Плохо работать — наша привычка, превратившаяся за столетия в традицию. Объяснить, почему так случилось, могут люди, которые в этом разбираются намного лучше. Я же лишь замечу, что ведется эта привычка от того, что: мы работали а) на помещика, б) на государство, в) но не на себя. Очевидно, от этой привычки пошли и пословица «работать на дядю», и советский анекдот «мы делаем вид, что работаем, а они (государство, начальники) — что нам платят». И еще: если государство нам так мало платит, то мы имеем полное право у него воровать. Воровство вошло в привычку и далее — в традицию. Отучить от воровства не смог никто — ни Бог, ни царь и ни герой.

Мы навсегда усвоили, что работаем хуже них.

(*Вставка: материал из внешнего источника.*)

-- ==== Sys2Proof/Tests/Slice0.lean ====
section
/-! SUPPORT. The model's own tests: what WellFormed refuses, a word of each layout written out by hand and decoded, one or two
steps of each instruction with the results that 95_test_vectors.md gives, the host and the assembler's side, and for each
statement with hypotheses a state or operands that meet them. -/

set_option Elab.async false

namespace Sys2Proof.Tests

open Sys2Proof Sys2Proof.Machine

/-! ## Well-formedness: an ill-formed term for each check -/

theorem test_wf_refuses_lsls_by_zero : (Instr.lslsImm 1#3 2#3 0#5).wf = false := by decide
theorem test_wf_takes_lsls_by_one : (Instr.lslsImm 1#3 2#3 1#5).wf = true := by decide
theorem test_wf_takes_lsrs_by_zero : (Instr.lsrsImm 1#3 2#3 0#5).wf = true := by decide
theorem test_encodable_refuses_empty_push : (Instr.push false 0#8).encodable = false := by decide
theorem test_encodable_refuses_empty_pop : (Instr.pop false 0#8).encodable = false := by decide
theorem test_encodable_takes_push_of_lr : (Instr.push true 0#8).encodable = true := by decide
theorem test_encodable_refuses_low_cmp_hi : (Instr.cmpHi 7#4 0#4).encodable = false := by decide
theorem test_encodable_takes_cmp_hi : (Instr.cmpHi 0#4 8#4).encodable = true := by decide

/-! ## Decoding: a word of each layout of R73, written out bit by bit -/

/-- Whether an opcode decodes to an instruction. -/
def decodesTo (op : Opcode) (i : Instr) : Bool :=
  match decode op with
  | .ok j => j == i
  | .error _ => false

/-- Whether an opcode is refused with a name. -/
def refusedAs (op : Opcode) (r : Reject) : Bool :=
  match decode op with
  | .ok _ => false
  | .error q => q == r

theorem test_decode_MOVS_reg : decodesTo (.one 0b0000000000_110_010#16) (.movsReg 0b010#3 0b110#3) = true := by decide +kernel
theorem test_decode_LSLS_imm : decodesTo (.one 0b00000_10110_110_010#16) (.lslsImm 0b010#3 0b110#3 0b10110#5) = true := by decide +kernel
theorem test_decode_LSRS_imm : decodesTo (.one 0b00001_10110_110_010#16) (.lsrsImm 0b010#3 0b110#3 0b10110#5) = true := by decide +kernel
theorem test_decode_ASRS_imm : decodesTo (.one 0b00010_10110_110_010#16) (.asrsImm 0b010#3 0b110#3 0b10110#5) = true := by decide +kernel
theorem test_decode_ADDS_reg : decodesTo (.one 0b0001100_110_011_010#16) (.addsReg 0b010#3 0b011#3 0b110#3) = true := by decide +kernel
theorem test_decode_SUBS_reg : decodesTo (.one 0b0001101_110_011_010#16) (.subsReg 0b010#3 0b011#3 0b110#3) = true := by decide +kernel
theorem test_decode_ADDS_imm3 : decodesTo (.one 0b0001110_101_011_010#16) (.addsImm3 0b010#3 0b011#3 0b101#3) = true := by decide +kernel
theorem test_decode_SUBS_imm3 : decodesTo (.one 0b0001111_101_011_010#16) (.subsImm3 0b010#3 0b011#3 0b101#3) = true := by decide +kernel
theorem test_decode_MOVS_imm8 : decodesTo (.one 0b00100_010_10110010#16) (.movsImm8 0b010#3 0b10110010#8) = true := by decide +kernel
theorem test_decode_CMP_imm8 : decodesTo (.one 0b00101_011_10110010#16) (.cmpImm8 0b011#3 0b10110010#8) = true := by decide +kernel
theorem test_decode_ADDS_imm8 : decodesTo (.one 0b00110_010_10110010#16) (.addsImm8 0b010#3 0b10110010#8) = true := by decide +kernel
theorem test_decode_SUBS_imm8 : decodesTo (.one 0b00111_010_10110010#16) (.subsImm8 0b010#3 0b10110010#8) = true := by decide +kernel
theorem test_decode_ANDS : decodesTo (.one 0b0100000000_110_010#16) (.ands 0b010#3 0b110#3) = true := by decide +kernel
theorem test_decode_EORS : decodesTo (.one 0b0100000001_110_010#16) (.eors 0b010#3 0b110#3) = true := by decide +kernel
theorem test_decode_LSLS_reg : decodesTo (.one 0b0100000010_110_010#16) (.lslsReg 0b010#3 0b110#3) = true := by decide +kernel
theorem test_decode_LSRS_reg : decodesTo (.one 0b0100000011_110_010#16) (.lsrsReg 0b010#3 0b110#3) = true := by decide +kernel
theorem test_decode_ASRS_reg : decodesTo (.one 0b0100000100_110_010#16) (.asrsReg 0b010#3 0b110#3) = true := by decide +kernel
theorem test_decode_ADCS : decodesTo (.one 0b0100000101_110_010#16) (.adcs 0b010#3 0b110#3) = true := by decide +kernel
theorem test_decode_SBCS : decodesTo (.one 0b0100000110_110_010#16) (.sbcs 0b010#3 0b110#3) = true := by decide +kernel
theorem test_decode_RORS : decodesTo (.one 0b0100000111_110_010#16) (.rors 0b010#3 0b110#3) = true := by decide +kernel
theorem test_decode_TST : decodesTo (.one 0b0100001000_110_011#16) (.tst 0b011#3 0b110#3) = true := by decide +kernel
theorem test_decode_RSBS : decodesTo (.one 0b0100001001_011_010#16) (.rsbs 0b010#3 0b011#3) = true := by decide +kernel
theorem test_decode_CMP_reg : decodesTo (.one 0b0100001010_110_011#16) (.cmpReg 0b011#3 0b110#3) = true := by decide +kernel
theorem test_decode_CMN : decodesTo (.one 0b0100001011_110_011#16) (.cmn 0b011#3 0b110#3) = true := by decide +kernel
theorem test_decode_ORRS : decodesTo (.one 0b0100001100_110_010#16) (.orrs 0b010#3 0b110#3) = true := by decide +kernel
theorem test_decode_MULS : decodesTo (.one 0b0100001101_011_010#16) (.muls 0b010#3 0b011#3) = true := by decide +kernel
theorem test_decode_BICS : decodesTo (.one 0b0100001110_110_010#16) (.bics 0b010#3 0b110#3) = true := by decide +kernel
theorem test_decode_MVNS : decodesTo (.one 0b0100001111_110_010#16) (.mvns 0b010#3 0b110#3) = true := by decide +kernel
theorem test_decode_ADD_hi : decodesTo (.one 0b01000100_1_1001_010#16) (.addHi 0b1010#4 0b1001#4) = true := by decide +kernel
theorem test_decode_CMP_hi : decodesTo (.one 0b01000101_1_1001_011#16) (.cmpHi 0b1011#4 0b1001#4) = true := by decide +kernel
theorem test_decode_MOV_hi : decodesTo (.one 0b01000110_1_1001_010#16) (.movHi 0b1010#4 0b1001#4) = true := by decide +kernel
theorem test_decode_BX : decodesTo (.one 0b010001110_1001_000#16) (.bx 0b1001#4) = true := by decide +kernel
theorem test_decode_BLX : decodesTo (.one 0b010001111_1001_000#16) (.blx 0b1001#4) = true := by decide +kernel
theorem test_decode_LDR_lit : decodesTo (.one 0b01001_001_10110010#16) (.ldrLit 0b001#3 0b10110010#8) = true := by decide +kernel
theorem test_decode_STR_reg : decodesTo (.one 0b0101000_110_011_001#16) (.strReg 0b001#3 0b011#3 0b110#3) = true := by decide +kernel
theorem test_decode_STRH_reg : decodesTo (.one 0b0101001_110_011_001#16) (.strhReg 0b001#3 0b011#3 0b110#3) = true := by decide +kernel
theorem test_decode_STRB_reg : decodesTo (.one 0b0101010_110_011_001#16) (.strbReg 0b001#3 0b011#3 0b110#3) = true := by decide +kernel
theorem test_decode_LDRSB_reg : decodesTo (.one 0b0101011_110_011_001#16) (.ldrsbReg 0b001#3 0b011#3 0b110#3) = true := by decide +kernel
theorem test_decode_LDR_reg : decodesTo (.one 0b0101100_110_011_001#16) (.ldrReg 0b001#3 0b011#3 0b110#3) = true := by decide +kernel
theorem test_decode_LDRH_reg : decodesTo (.one 0b0101101_110_011_001#16) (.ldrhReg 0b001#3 0b011#3 0b110#3) = true := by decide +kernel
theorem test_decode_LDRB_reg : decodesTo (.one 0b0101110_110_011_001#16) (.ldrbReg 0b001#3 0b011#3 0b110#3) = true := by decide +kernel
theorem test_decode_LDRSH_reg : decodesTo (.one 0b0101111_110_011_001#16) (.ldrshReg 0b001#3 0b011#3 0b110#3) = true := by decide +kernel
theorem test_decode_STR_imm : decodesTo (.one 0b01100_10110_011_001#16) (.strImm 0b001#3 0b011#3 0b10110#5) = true := by decide +kernel
theorem test_decode_LDR_imm : decodesTo (.one 0b01101_10110_011_001#16) (.ldrImm 0b001#3 0b011#3 0b10110#5) = true := by decide +kernel
theorem test_decode_STRB_imm : decodesTo (.one 0b01110_10110_011_001#16) (.strbImm 0b001#3 0b011#3 0b10110#5) = true := by decide +kernel
theorem test_decode_LDRB_imm : decodesTo (.one 0b01111_10110_011_001#16) (.ldrbImm 0b001#3 0b011#3 0b10110#5) = true := by decide +kernel
theorem test_decode_STRH_imm : decodesTo (.one 0b10000_10110_011_001#16) (.strhImm 0b001#3 0b011#3 0b10110#5) = true := by decide +kernel
theorem test_decode_LDRH_imm : decodesTo (.one 0b10001_10110_011_001#16) (.ldrhImm 0b001#3 0b011#3 0b10110#5) = true := by decide +kernel
theorem test_decode_STR_sp : decodesTo (.one 0b10010_001_10110010#16) (.strSp 0b001#3 0b10110010#8) = true := by decide +kernel
theorem test_decode_LDR_sp : decodesTo (.one 0b10011_001_10110010#16) (.ldrSp 0b001#3 0b10110010#8) = true := by decide +kernel
theorem test_decode_ADR : decodesTo (.one 0b10100_010_10110010#16) (.adr 0b010#3 0b10110010#8) = true := by decide +kernel
theorem test_decode_ADD_Rd_SP : decodesTo (.one 0b10101_010_10110010#16) (.addRdSp 0b010#3 0b10110010#8) = true := by decide +kernel
theorem test_decode_ADD_SP_imm : decodesTo (.one 0b101100000_1011001#16) (.addSpImm 0b1011001#7) = true := by decide +kernel
theorem test_decode_SUB_SP_imm : decodesTo (.one 0b101100001_1011001#16) (.subSpImm 0b1011001#7) = true := by decide +kernel
theorem test_decode_PUSH : decodesTo (.one 0b1011010_1_10010110#16) (.push true 0b10010110#8) = true := by decide +kernel
theorem test_decode_POP : decodesTo (.one 0b1011110_1_10010110#16) (.pop true 0b10010110#8) = true := by decide +kernel
theorem test_decode_BEQ : decodesTo (.one 0b11010000_10110010#16) (.beq 0b10110010#8) = true := by decide +kernel
theorem test_decode_BNE : decodesTo (.one 0b11010001_10110010#16) (.bne 0b10110010#8) = true := by decide +kernel
theorem test_decode_BCS : decodesTo (.one 0b11010010_10110010#16) (.bcs 0b10110010#8) = true := by decide +kernel
theorem test_decode_BCC : decodesTo (.one 0b11010011_10110010#16) (.bcc 0b10110010#8) = true := by decide +kernel
theorem test_decode_BMI : decodesTo (.one 0b11010100_10110010#16) (.bmi 0b10110010#8) = true := by decide +kernel
theorem test_decode_BPL : decodesTo (.one 0b11010101_10110010#16) (.bpl 0b10110010#8) = true := by decide +kernel
theorem test_decode_BVS : decodesTo (.one 0b11010110_10110010#16) (.bvs 0b10110010#8) = true := by decide +kernel
theorem test_decode_BVC : decodesTo (.one 0b11010111_10110010#16) (.bvc 0b10110010#8) = true := by decide +kernel
theorem test_decode_BHI : decodesTo (.one 0b11011000_10110010#16) (.bhi 0b10110010#8) = true := by decide +kernel
theorem test_decode_BLS : decodesTo (.one 0b11011001_10110010#16) (.bls 0b10110010#8) = true := by decide +kernel
theorem test_decode_BGE : decodesTo (.one 0b11011010_10110010#16) (.bge 0b10110010#8) = true := by decide +kernel
theorem test_decode_BLT : decodesTo (.one 0b11011011_10110010#16) (.blt 0b10110010#8) = true := by decide +kernel
theorem test_decode_BGT : decodesTo (.one 0b11011100_10110010#16) (.bgt 0b10110010#8) = true := by decide +kernel
theorem test_decode_BLE : decodesTo (.one 0b11011101_10110010#16) (.ble 0b10110010#8) = true := by decide +kernel
theorem test_decode_BAL : decodesTo (.one 0b11011110_10110010#16) (.bal 0b10110010#8) = true := by decide +kernel
theorem test_decode_B : decodesTo (.one 0b11100_10110010110#16) (.b 0b10110010110#11) = true := by decide +kernel
theorem test_decode_BL : decodesTo (.two 0b11110_1_1011001011#16 0b11111_01101000111#16) (.bl 0b1#1 0b1011001011#10 0b01101000111#11) = true := by decide +kernel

Доказать обратное были не способны даже советские пропагандисты. Однако в душе мы были уверены, что, коль захотим, то равных нам не будет. Отсюда сказка Николая Семёновича Лескова про Левшу, который подковал блоху. Но, между прочим, тот же Левша кричал перед Крымской войной (1853—1856), что у них ружья нарезные, а у нас (традиционно) гладкоствольные. Сказочный русский умелец предупреждал, что мы от них опять отстаем. Нынешние наши «левши» (хакеры не в счет — они востребованы) склонны перебираться к ним. Не только из-за денег. У них лучше работается, больше шансов реализовать свой «левшизм», талант.

После конца советской эпохи дихотомия «мы — они» стала отступать, трансформируясь в честное, но и обидное: у нас с ними есть немало общего, вот только на их фоне мы смотримся как second hand, несмотря на Газпром и атомную бомбу. Нам до них далеко.

К счастью ли, к несчастью — кто как считает — признание этого обстоятельства длилось не слишком долго.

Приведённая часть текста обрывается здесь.